Publicado em 11/22/2017 9:55:22 AM

40 famílias da Vila Nori se preparam para receber novas moradias

Ao todo o conjunto Moradias Maringá I vai abrigar 156 famílias.

A dona de casa Sílvia do Rocio Pires já começou a encaixotar seus pertences visando a mudança que fará em dezembro. Ela e outras 39 famílias serão transferidas da ocupação irregular Vila Nori, no Pilarzinho, para novas casas construídas no Moradias Maringá I, no Cachoeira. O empreendimento do programa habitacional do município teve suas obras retomadas em março, após terem sido paralisadas na gestão anterior.


“É uma ansiedade muito grande, estou contando os dias. Tantos anos de espera por esse momento que agora está chegando. Sou muito grata ao prefeito por terminar as casas que estavam abandonadas. De tão ansiosa já comecei a encaixotar minhas coisas”, destaca Sílvia.


Ao todo, o conjunto Moradias Maringá I vai abrigar 156 famílias. As 94 casas térreas e 62 sobrados já deveriam estar habitados, porém, as obras iniciadas em 2009, sofreram duas interrupções, a primeira em 2011, e a outra em 2015, por conta do abandono das empresas que haviam sido licitadas para execução dos serviços.


Desde a retomada da obra em março deste ano, 21 unidades foram entregues em setembro, 40 serão liberadas em dezembro e as outras 95 serão concluídas no primeiro semestre de 2018. “Estamos transferindo as famílias na medida que a obra avança. Na Vila Nori haverá abertura de ruas e outras obras de urbanização, após a transferência dos moradores”, explica o presidente da Companhia de Habitação Popular de Curitiba (Cohab), José Lupion Neto.

Preparação
O serviço social da Cohab acompanha as famílias nos preparativos, presta apoio durante a mudança e também realiza trabalho de pós-ocupação, com objetivo de facilitar o processo de adaptação à nova realidade em que as famílias são inseridas.


Nestas semanas que antecedem a mudança, os moradores estão sendo orientados em relação à demolição da moradia antiga. Nos projetos de reassentamento, logo após a mudança, as casas situadas nas áreas irregulares são demolidas para evitar que sejam novamente ocupadas. É o momento em que as famílias se organizam para retirar objetos com algum valor de venda ou que possam ser reaproveitados na casa nova, como janelas, portas e telhas em bom estado.

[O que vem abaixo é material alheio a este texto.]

/-- Whether node or key n is excluded (R377). -/
def State.isExcl (s : State) (p n : Nat) : Bool :=
  let e := (s.touchSt p).excl
  let R := s.touchR p
  let nodes := s.touchT p * R
  if n < nodes then e.contains ((s.roleChans p 1).getD (n / R) 128) || e.contains ((s.roleChans p 2).getD (n % R) 128)
  else e.contains ((s.roleChans p 3).getD (n - nodes) 128)

/-- The new raw count of each node and key, none where its conversion was discarded: from the raw counts of rows and keys. -/
def newRaws (T R K : Nat) (slots : List (Option (List Nat))) : List (Option Nat) :=
  (List.range T).flatMap (fun t => (List.range R).map (fun r => (slots.getD (2 + t) none).map (fun l => l.getD r 0))) ++
    (List.range K).map (fun k => (slots.getD (2 + T) none).map (fun l => l.getD k 0))

/-- Baselines and suspects of scan 0 (R374, R375); the baseline of a node whose conversion was discarded is a free value. -/
def State.scanZero (s : State) (p margin : Nat) (raws : List (Option Nat)) : State :=
  let nodes := s.touchT p * s.touchR p
  let t := s.touchSt p
  let missing := raws.any (fun x => x.isNone)
  let (fr, s1) := if missing then s.draws (2 * raws.length) else ([], s)
  let refs := (s.surface p).refs
  let sus := (List.range raws.length).map (fun n =>
    match refs, raws.getD n none with
    | some l, some v =>
      let r := l.getD n 0
      !s.isExcl p n && decide ((margin : Int) < if n < nodes then (r : Int) - v else (v : Int) - r)
    | _, _ => false)
  let base := (List.range raws.length).map (fun n =>
    match raws.getD n none with
    | some v => if sus.getD n false then (refs.getD []).getD n 0 else v
    | none => fr.getD n 0 % 65536)
  let prev := if missing then (List.range raws.length).map (fun n => toSigned 16 (fr.getD (raws.length + n) 0)) else t.delta
  s1.setTouch p { t with base := base, suspect := sus, delta := prev }

/-- The deltas of the scan: measured, or filled in; 0 for what is excluded (R371, R372, R377). -/
def State.scanDeltas (s : State) (p : Nat) (raws : List (Option Nat)) : List Int :=
  let T := s.touchT p; let R := s.touchR p
  let t := s.touchSt p
  let own := (List.range raws.length).map (fun n => (raws.getD n none).map (fun v =>
    let b := (t.base.getD n 0 : Int)
    if s.isExcl p n then (0 : Int) else if n < T * R then b - v else v - b))
  let rows := (rowsOf R T own).map (fun l => if l.all (fun x => x.isSome) then some (l.map (fun x => x.getD 0)) else none)
  let prev := rowsOf R T t.delta
  let filled := (List.range T).flatMap (fun k => match rows.getD k none with
    | some l => l
    | none => fillRow k rows (prev.getD k []))
  let keys := (List.range (raws.length - T * R)).map (fun k => (own.getD (T * R + k) none).getD (t.delta.getD (T * R + k) 0))
  (List.range raws.length).map (fun n => if s.isExcl p n then 0 else (filled ++ keys).getD n 0)

/-! ### Noise (R370) -/

/-- Noise level of a listen conversion at frequency f. -/
def TouchSt.level (t : TouchSt) (f : Nat) (raws : List Nat) : Nat :=
  (List.zip raws (t.listen.getD f [])).foldl (fun m e => max m (max (e.1 - e.2) (e.2 - e.1))) 0

/-- The index of the lowest of a list, the lowest index winning a tie. -/
def argMin (l : List Nat) : Nat :=
  (List.range l.length).foldl (fun b k => if l.getD k 0 < l.getD b 0 then k else b) 0

/-- Noise levels, hopping and TOUCH_NOISE after a scan (R370). -/
def State.scanNoise (s : State) (p hopCount limit : Nat) (slots : List (Option (List Nat))) : State :=
  let t := s.touchSt p
  let h := s.rd TOUCH.SCAN_STAT.hop (2 * p)
  let v := t.scan % 8
  let lv : Nat → Option (List Nat) → Nat := fun f o => match o with | some l => t.level f l | none => t.noise.getD f 0
  let now : Nat := lv h (slots.getD 0 none)
  let n1 := t.noise.set h now
  let noise := n1.set v (match slots.getD 1 none with | some l => t.level v l | none => n1.getD v 0)
  let loud : Bool := Nat.blt limit now
  let run := if loud then t.noisy + 1 else 0
  let all := noise.all (fun x => decide (limit < x))
  let best := argMin noise
  let hops := decide (hopCount ≤ run) && best != h
  let s1 := (s.setTouch p { t with
    noise := noise, noisy := if hops then 0 else run, next := if hops then some best else none
    told := if all then true else if loud then t.told else false }).wr TOUCH.SCAN_STAT.noisy (b2n all) (2 * p)
  let s2 := if loud then s1.count .touch (2 * p) 7 else s1
  if all && !t.told then (s2.raise .touch (2 * p) 11).touchEvent p Code.TOUCH_NOISE 0 else s2

/-! ### Contacts (R378) -/

/-- Nodes of the 3×3 centred on a node, with their column and row offsets. -/
def around (T R n : Nat) : List (Nat × Int × Int) :=
  ([-1, 0, 1] : List Int).flatMap (fun dr => ([-1, 0, 1] : List Int).filterMap (fun dc =>
    let t := (n / R : Int) + dr; let r := (n % R : Int) + dc
    if 0 ≤ t ∧ t < T ∧ 0 ≤ r ∧ r < R then some ((t * R + r).toNat, dc, dr) else none))

/-- Whether node n is a peak. -/
def isPeak (T R off : Nat) (d : List Int) (ex : Nat → Bool) (n : Nat) : Bool :=
  let v := d.getD n 0
  !ex n && decide ((off : Int) ≤ v) && (around T R n).all (fun e => e.1 == n || decide (d.getD e.1 0 < v) || (d.getD e.1 0 == v && decide (n < e.1)))

/-- The nearest integer to a / b, halves away from zero. -/
def roundDiv (a b : Int) : Int := if 0 ≤ a then (2 * a + b) / (2 * b) else -((2 * (-a) + b) / (2 * b))

/-- The contact of a peak, and whether its position is defined: the sum of its deltas is not 0. -/
def contactOf (T R off : Nat) (d : List Int) (n : Nat) : Contact × Bool :=
  let cells := (around T R n).map (fun e => (max 0 (d.getD e.1 0), e.2.1, e.2.2))
  let sum := cells.foldl (fun a e => a + e.1) 0
  let sx := cells.foldl (fun a e => a + e.2.1 * e.1) 0
  let sy := cells.foldl (fun a e => a + e.2.2 * e.1) 0
  let pos := fun (k : Nat) (m : Int) => (256 * (k : Int) + 128 + roundDiv (256 * m) sum).toNat
  ({ id := 0, x := pos (n % R) sx, y := pos (n / R) sy
     area := ((around T R n).filter (fun e => decide ((off : Int) ≤ d.getD e.1 0))).length
     power := (d.getD n 0).toNat, node := n }, sum != 0)

/-- Squared distance of two contacts. -/
def dist2 (a b : Contact) : Nat :=
  let dx := max a.x b.x - min a.x b.x; let dy := max a.y b.y - min a.y b.y
  dx * dx + dy * dy

/-- The nearest of some peaks to a contact, within a distance; of equal ones the first. -/
def nearestPeak (c : Contact) (lim : Nat) (l : List Contact) : Option Contact :=
  (l.filter (fun q => decide (dist2 c q ≤ lim * lim))).foldl (fun b q => match b with
    | none => some q
    | some x => if dist2 c q < dist2 c x then some q else b) none

/-- Existing contacts, oldest first, take peaks: (moved contacts, contacts left without a peak, peaks left). -/
def track (lim : Nat) : List Contact → List Contact → List Contact × List Contact × List Contact
  | [], l => ([], [], l)
  | c :: t, l =>
    match nearestPeak c lim l with
    | some q =>
      let (m, u, r) := track lim t (l.filter (fun x => x.node != q.node))
      ({ q with id := c.id } :: m, u, r)
    | none =>
      let (m, u, r) := track lim t l
      (m, c :: u, r)

/-- The ten contacts of highest strength, in their order; of equal ones the earlier stay. -/
def keepTen (l : List Contact) : List Contact :=
  let idx := List.range l.length
  let pw := fun (k : Nat) => (((l[k]?).map (·.power)).getD 0 : Nat)
  idx.filterMap (fun k => if (idx.filter (fun j => decide (pw k < pw j) || (decide (pw j = pw k) && decide (j < k)))).length < 10 then l[k]? else none)

/-- Give new contacts the lowest free ids: not one in use, nor one being reported up while another is free. -/
def giveIds : List Nat → List Nat → List Contact → List Contact
  | _, _, [] => []
  | used, ups, c :: t =>
    let free := (List.range 10).filter (fun k => !used.contains k)
    let id := ((free.filter (fun k => !ups.contains k)).head?).getD (free.headD 0)
    { c with id := id } :: giveIds (id :: used) ups t

/-- What tracking answers: contacts moved, up and new, and whether some were dropped for want of room. -/
structure Tracked where
  moved : List Contact
  ups   : List Contact
  fresh : List Contact
  ovf  : Bool

/-- Track contacts from one scan to the next (R378). -/
def trackAll (thr lim : Nat) (old peaks : List Contact) : Tracked :=
  let (m, u, left) := track lim old peaks
  let cand := left.filter (fun q => decide (thr ≤ q.power))
  let kept := keepTen (m ++ cand)
  let has := fun (c : Contact) => kept.any (fun x => x.node == c.node)
  let moved := m.filter has
  let ups := u ++ m.filter (fun c => !has c)
  ⟨moved, ups, giveIds (moved.map (·.id)) (ups.map (·.id)) (cand.filter has), decide (10 < (m ++ cand).length)⟩

/-! ### Reports (R380, R381) -/

/-- A contact record: state 1 down, 2 move, 3 up. -/
def contactBytes (st : Nat) (c : Contact) : List Byte :=
  leBytes 2 c.x ++ leBytes 2 c.y ++ leBytes 1 (c.id + 16 * st) ++ leBytes 1 c.area ++ leBytes 2 (min 65535 c.power)

/-- The 128 bytes of a report, phase and lost still 0. -/
def reportBytes (seq p flags time keys chg : Nat) (recs : List (Nat × Contact)) : List Byte :=
  let body := leBytes 4 seq ++ leBytes 1 p ++ leBytes 1 recs.length ++ leBytes 2 flags ++ leBytes 8 time ++ leBytes 4 keys ++ leBytes 4 chg ++
    leBytes 8 0 ++ recs.flatMap (fun e => contactBytes e.1 e.2)
  (body ++ List.replicate 128 0).take 128

/-- Flags of a report that follow from the state of the surface; others are added (R380). -/
def State.reportFlags (s : State) (p more : Nat) : Nat :=
  let t := s.touchSt p
  2 * b2n (t.suspect.any id) + 4 * b2n (s.rd SURF.SURF_STAT.auth p == 2) + 8 * b2n (s.surface p).refs.isNone +
    16 * s.rd TOUCH.SCAN_STAT.noisy (2 * p) + 64 * b2n (!t.excl.isEmpty) + 1024 * s.rd TOUCH.SCAN_STAT.hop (2 * p) + more

/-- A report falls due: contacts that do not fit in ten records are reported up later (R378, R380). -/
def State.reportDue (s : State) (p more : Nat) (recs : List (Nat × Contact)) : State :=
  let t := s.touchSt p
  let d := reportBytes t.scan p (s.reportFlags p more) s.now (s.rd TOUCH.KEY_STAT.pressed (2 * p)) t.chg (recs.take 10)
  s.setTouch p { t with due := some d, ups := ((recs.drop 10).filter (fun e => e.1 == 3)).map (·.2) }

/-- Entries of the report ring (R380). -/
def State.rptEntries (s : State) (p : Nat) : Nat := 2 ^ (min 8 (s.rd TOUCH.RPT_SIZE.size (2 * p)) + 4)

/-- Reports written and not yet read. -/
def State.rptWaiting (s : State) (p : Nat) : Nat :=
  (s.rd TOUCH.RPT_PROD.prod (2 * p) + 2 ^ 24 - s.rd TOUCH.RPT_CONS.cons (2 * p)) % 2 ^ 24

/-- A report is counted as lost. -/
def State.reportLost (s : State) (p : Nat) : State := (s.count .touch (2 * p) 5).raise .touch (2 * p) 13

/-- Set flag bits in a report: byte 6 is flags 7:0. -/
def orFlags (d : List Byte) (m : Nat) : List Byte := d.set 6 (d.getD 6 0 ||| BitVec.ofNat 8 m)

/-- Write a report into the next entry; a refusal drops it, and the first is recorded (R381, R382). -/
def State.putReport (s : State) (p : Nat) (d : List Byte) (lost : Bool) : State :=
  let i := 2 * p
  let prod := s.rd TOUCH.RPT_PROD.prod i
  let phase := if prod / s.rptEntries p % 2 = 0 then 1 else 0
  let rid := s.rd (HDR.owner .touch) i
  match s.tryStore (reqFor rid portStream false) (s.rd TOUCH.RPT_BASE.base i / 4096 * 4096 + prod % s.rptEntries p * 128) (orFlags d (phase + if lost then 32 else 0)) with
  | (t, none) =>
    let t1 := ((t.wr TOUCH.RPT_PROD.prod (prod + 1) i).count .touch i 4).raise .touch i 8
    t1.setTouch p { t1.touchSt p with chg := 0 }
  | (t, some e) =>
    let t1 := if (t.touchSt p).refused then t else t.recErr .touch i e.1 rid e.2
    (t1.setTouch p { t1.touchSt p with refused := true }).reportLost p

/-- REPORT_WRITE: the report that is due is written, or held in a full ring, where it replaces a held one (R381, R382). -/
def State.reportWrite (s : State) (p : Nat) : State :=
  let t := s.touchSt p
  match t.due with
  | none => s
  | some d =>
    let s1 := s.setTouch p { t with due := none }
    if !s.on TOUCH.RPT_CTRL.enable (2 * p) then s1
    else if s.rptEntries p ≤ s.rptWaiting p then
      let s2 := s1.setTouch p { s1.touchSt p with held := some d }
      if t.held.isSome then s2.reportLost p else s2
    else s1.putReport p d false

Também foi realizado um levantamento a respeito do número de animais domésticos para futura castração e colocação de microchip. Os moradores que trabalham com coleta de materiais recicláveis foram instruídos a manter o terreno limpo e organizado para evitar a proliferação de ratos e insetos.
Nos próximos dias 27 e 28, os moradores beneficiados vão participar de uma vistoria em seus novos imóveis. É a última etapa antes da entrega das chaves.

Vila Nori
A Vila Nori é uma das poucas ocupações irregulares da cidade em área de morro. Surgida há mais de 30 anos, o local também possui restrição ambiental porque ali se encontra um fundo de vale. As famílias ocupantes correm riscos de deslizamentos de terra e de alagamentos.


A comerciante Luzia Pereira dos Santos vive no local há 21 anos. Construiu uma casa grande em local impróprio e está feliz em sair de lá, mesmo recebendo uma moradia menor do programa habitacional. “De que adianta uma casa grande se não terei o documento de posse dela e ainda por cima em lugar que sempre alaga. Prefiro uma casa menor em lugar seguro e que vai estar oficialmente em meu nome”, afirma.


O projeto de urbanização da Vila Nori inclui também obras de recuperação ambiental nas margens de rio que foram degradadas pela ocupação indevida. O investimento total no projeto é de R$ 8,7 milhões, recursos do Banco Interamericano de Desenvolvimento (BID), da Caixa Econômica Federal e do município.